*The task*:
Your answer should be exactly the lines from the one that contains "read back. -/" through the final line of the entries below, and nothing else.

§

-- ==== Sys2Proof/Laws/Memory.lean ====
section
/-!
SUPPORT. Memory: a read after a write, what a write leaves alone, and that every operation keeps the canonical form.
-/

namespace Sys2Proof.Machine

/-! ## The canonical form -/

theorem memWfFrom_weaken {lo lo' : Nat} (h : lo' ≤ lo) {m : Mem} (w : memWfFrom lo m = true) : memWfFrom lo' m = true := by
  cases m with
  | nil => rfl
  | cons c t =>
    obtain ⟨a, v⟩ := c
    simp only [memWfFrom, Bool.and_eq_true, decide_eq_true_eq] at w ⊢
    exact ⟨⟨le_trans h w.1.1, w.1.2⟩, w.2⟩

theorem memPut_wfFrom {lo a : Nat} (v : Byte) (h : lo ≤ a) {m : Mem} (w : memWfFrom lo m = true) :
    memWfFrom lo (memPut a v m) = true := by
  induction m generalizing lo with
  | nil =>
    by_cases hv : v = 0#8 <;> simp [memPut, memWfFrom, hv, h]
  | cons c t ih =>
    obtain ⟨b, u⟩ := c
    simp only [memWfFrom, Bool.and_eq_true, decide_eq_true_eq] at w
    obtain ⟨⟨w1, w2⟩, w3⟩ := w
    have hu : ¬u = 0#8 := by simpa using w2
    by_cases h1 : b = a
    · subst h1
      by_cases hv : v = 0#8
      · simpa [memPut, hv] using memWfFrom_weaken (by omega) w3
      · simp [memPut, memWfFrom, hv, w3, h]
    · by_cases h2 : a < b
      · by_cases hv : v = 0#8
        · simp [memPut, memWfFrom, h1, h2, hv, w1, w3, hu]
        · simp [memPut, memWfFrom, h1, h2, hv, h, w3, hu, Nat.succ_le_of_lt h2]
      · have := ih (lo := b + 1) (by omega) w3
        simp [memPut, memWfFrom, h1, h2, w1, this, hu]

/-- Writing a byte keeps the canonical form. -/
@[simp] theorem memPut_wf (a : Nat) (v : Byte) {m : Mem} (w : memWf m = true) : memWf (memPut a v m) = true :=
  memPut_wfFrom v (Nat.zero_le a) w

/-- Writing bytes keeps the canonical form. -/
@[simp] theorem memWrite_wf (a : Nat) (bs : List Byte) {m : Mem} (w : memWf m = true) : memWf (memWrite a bs m) = true := by
  induction bs generalizing a m with
  | nil => exact w
  | cons v t ih => exact ih (a + 1) (memPut_wf a v w)

/-- Writing a number keeps the canonical form. -/
@[simp] theorem memPutNat_wf (a n v : Nat) {m : Mem} (w : memWf m = true) : memWf (memPutNat a n v m) = true := memWrite_wf _ _ w

/-- Putting cells in keeps the canonical form. -/
@[simp] theorem memRestore_wf (cs : List Host.Cell) {m : Mem} (w : memWf m = true) : memWf (memRestore cs m) = true := by
  induction cs generalizing m with
  | nil => exact w
  | cons c t ih => exact ih (memPut_wf c.1 c.2 w)

theorem memFilter_wfFrom (f : Host.Cell → Bool) {lo : Nat} {m : Mem} (w : memWfFrom lo m = true) :
    memWfFrom lo (m.filter f) = true := by
  induction m generalizing lo with
  | nil => rfl
  | cons c t ih =>
    obtain ⟨a, v⟩ := c
    simp only [memWfFrom, Bool.and_eq_true, decide_eq_true_eq] at w
    obtain ⟨⟨w1, w2⟩, w3⟩ := w
    have hu : ¬v = 0#8 := by simpa using w2
    by_cases hf : f (a, v) = true
    · have := ih w3
      simp [hf, memWfFrom, w1, hu, this]
    · simpa [hf] using ih (memWfFrom_weaken (by omega) w3)

/-- Taking cells out keeps the canonical form. -/
@[simp] theorem memFilter_wf (f : Host.Cell → Bool) {m : Mem} (w : memWf m = true) : memWf (m.filter f) = true :=
  memFilter_wfFrom f w

/-- Zeroing a range keeps the canonical form. -/
@[simp] theorem memZero_wf (a n : Nat) {m : Mem} (w : memWf m = true) : memWf (memZero a n m) = true := memFilter_wf _ w

/-! ## Reads after writes -/

theorem memGet_below {lo a : Nat} (h : a < lo) {m : Mem} (w : memWfFrom lo m = true) : memGet a m = 0 := by
  induction m generalizing lo with
  | nil => rfl
  | cons c t ih =>
    obtain ⟨b, v⟩ := c
    simp only [memWfFrom, Bool.and_eq_true, decide_eq_true_eq] at w
    have hb : b ≠ a := by omega
    simpa [memGet, hb] using ih (lo := b + 1) (by omega) w.2

theorem memGet_put_sameFrom {lo : Nat} (a : Nat) (v : Byte) {m : Mem} (w : memWfFrom lo m = true) :
    memGet a (memPut a v m) = v := by
  induction m generalizing lo with
  | nil => by_cases hv : v = 0#8 <;> simp [memPut, memGet, hv]
  | cons c t ih =>
    obtain ⟨b, u⟩ := c
    simp only [memWfFrom, Bool.and_eq_true, decide_eq_true_eq] at w
    by_cases h1 : b = a
    · subst h1
      by_cases hv : v = 0#8
      · simpa [memPut, hv] using memGet_below (Nat.lt_succ_self b) w.2
      · simp [memPut, memGet, hv]
    · by_cases h2 : a < b
      · by_cases hv : v = 0#8
        · have := memGet_below (Nat.lt_succ_of_lt h2) w.2
          simp [memPut, memGet, h1, h2, hv, this]
        · simp [memPut, memGet, h1, h2, hv]
      · simpa [memPut, memGet, h1, h2] using ih w.2

/-- A byte reads as written. -/
theorem memGet_put_same (a : Nat) (v : Byte) {m : Mem} (w : memWf m = true) : memGet a (memPut a v m) = v :=
  memGet_put_sameFrom a v w

/-- A write to one byte leaves every other alone. -/
theorem memGet_put_other {a b : Nat} (h : b ≠ a) (v : Byte) (m : Mem) : memGet b (memPut a v m) = memGet b m := by
  induction m with
  | nil => by_cases hv : v = 0#8 <;> simp [memPut, memGet, hv, Ne.symm h]
  | cons c t ih =>
    obtain ⟨d, u⟩ := c
    by_cases h1 : d = a
    · subst h1
      by_cases hv : v = 0#8 <;> simp [memPut, memGet, hv, Ne.symm h]
    · by_cases h3 : d = b
      · subst h3
        by_cases h2 : a < d <;> by_cases hv : v = 0#8 <;> simp [memPut, memGet, h1, h2, hv, Ne.symm h]
      · by_cases h2 : a < d
        · by_cases hv : v = 0#8 <;> simp [memPut, memGet, h1, h2, hv, h3, Ne.symm h]
        · simp [memPut, memGet, h1, h2, h3, ih]

/-- Bytes written outside an address leave it alone. -/
theorem memGet_write_other {a b : Nat} (bs : List Byte) (m : Mem) (h : b < a ∨ a + bs.length ≤ b) :
    memGet b (memWrite a bs m) = memGet b m := by
  induction bs generalizing a m with
  | nil => rfl
  | cons v t ih =>
    simp only [List.length_cons] at h
    have h1 : b ≠ a := by omega
    rw [memWrite, ih _ (by omega), memGet_put_other h1]

/-- A byte of a range reads as written. -/
theorem memGet_write_same {a : Nat} (bs : List Byte) {m : Mem} (w : memWf m = true) (k : Nat) (h : k < bs.length) :
    memGet (a + k) (memWrite a bs m) = bs[k] := by
  induction bs generalizing a m k with
  | nil => simp at h
  | cons v t ih =>
    cases k with
    | zero => rw [memWrite, Nat.add_zero, memGet_write_other t _ (by omega), memGet_put_same a v w]; rfl
    | succ k =>
      have := ih (a := a + 1) (memPut_wf a v w) k (by simpa using h)
      rw [memWrite, show a + (k + 1) = a + 1 + k by omega, this]; rfl

theorem memGet_filter_keep (f : Host.Cell → Bool) {lo b : Nat} {m : Mem} (w : memWfFrom lo m = true)
    (h : ∀ v, f (b, v) = true) : memGet b (m.filter f) = memGet b m := by
  induction m generalizing lo with
  | nil => rfl
  | cons c t ih =>
    obtain ⟨a, v⟩ := c
    simp only [memWfFrom, Bool.and_eq_true, decide_eq_true_eq] at w
    by_cases hb : a = b
    · subst hb; simp [h v, memGet]
    · by_cases hf : f (a, v) = true
      · simpa [hf, memGet, hb] using ih w.2
      · simpa [hf, memGet, hb] using ih w.2

/-- Zeroing a range leaves the bytes outside it alone. -/
theorem memGet_zero_other {a n b : Nat} {m : Mem} (w : memWf m = true) (h : b < a ∨ a + n ≤ b) :
    memGet b (memZero a n m) = memGet b m :=
  memGet_filter_keep _ w fun v => by simpa using h

/-- A zeroed byte reads 0. -/
theorem memGet_zero_same {a n b : Nat} (m : Mem) (h : a ≤ b) (h' : b < a + n) : memGet b (memZero a n m) = 0 := by
  induction m with
  | nil => rfl
  | cons c t ih =>
    obtain ⟨d, v⟩ := c
    simp only [memZero] at ih ⊢
    by_cases hf : (decide (d < a) || decide (a + n ≤ d)) = true
    · have hd : d ≠ b := by
        simp only [Bool.or_eq_true, decide_eq_true_eq] at hf
        omega
      simpa [List.filter_cons, hf, memGet, hd] using ih
    · simpa [List.filter_cons, hf] using ih

/-- Memory after reset has the canonical form. -/
theorem reset_mem_wf : memWf State.reset.mem = true := rfl

/-! ## Numbers in bytes -/

@[simp] theorem length_bytesOfNat (n v : Nat) : (bytesOfNat n v).length = n := by
  induction n generalizing v with
  | zero => rfl
  | succ n ih => simp [bytesOfNat, ih]

@[simp] theorem length_memBytes (m : Mem) (a n : Nat) : (memBytes m a n).length = n := by
  induction n generalizing a with
  | zero => rfl
  | succ n ih => simp [memBytes, ih]

/-- A number that fits its bytes reads back. -/
theorem natOfBytes_bytesOfNat (n v : Nat) (h : v < 256 ^ n) : natOfBytes (bytesOfNat n v) = v := by
  induction n generalizing v with
  | zero => simp [bytesOfNat, natOfBytes]; omega
  | succ n ih =>
    have h2 : v / 256 < 256 ^ n := by
      rw [Nat.div_lt_iff_lt_mul (by decide)]; rw [pow_succ] at h; exact h
    simp only [bytesOfNat, natOfBytes, ih _ h2, BitVec.toNat_ofNat]
    omega

/-- Bytes written read back. -/
theorem memBytes_write_same {m : Mem} (w : memWf m = true) (a : Nat) (bs : List Byte) :
    memBytes (memWrite a bs m) a bs.length = bs := by
  have key : ∀ (n k : Nat), n + k = bs.length → memBytes (memWrite a bs m) (a + k) n = bs.drop k := by
    intro n
    induction n with
    | zero => intro k hk; simp [memBytes]; omega
    | succ n ih =>
      intro k hk
      have hl : k < bs.length := by omega
      rw [memBytes, memGet_write_same bs w k hl, show a + k + 1 = a + (k + 1) by omega, ih (k + 1) (by omega)]
      exact (List.drop_eq_getElem_cons hl).symm
  simpa using key bs.length 0 (by omega)

end Sys2Proof.Machine
end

§

*Written response*:
/-- Bytes written read back. -/
theorem memBytes_write_same {m : Mem} (w : memWf m = true) (a : Nat) (bs : List Byte) :
    memBytes (memWrite a bs m) a bs.length = bs := by
  have key : ∀ (n k : Nat), n + k = bs.length → memBytes (memWrite a bs m) (a + k) n = bs.drop k := by
    intro n
    induction n with
    | zero => intro k hk; simp [memBytes]; omega
    | succ n ih =>
      intro k hk
      have hl : k < bs.length := by omega
      rw [memBytes, memGet_write_same bs w k hl, show a + k + 1 = a + (k + 1) by omega, ih (k + 1) (by omega)]
      exact (List.drop_eq_getElem_cons hl).symm
  simpa using key bs.length 0 (by omega)

end Sys2Proof.Machine
end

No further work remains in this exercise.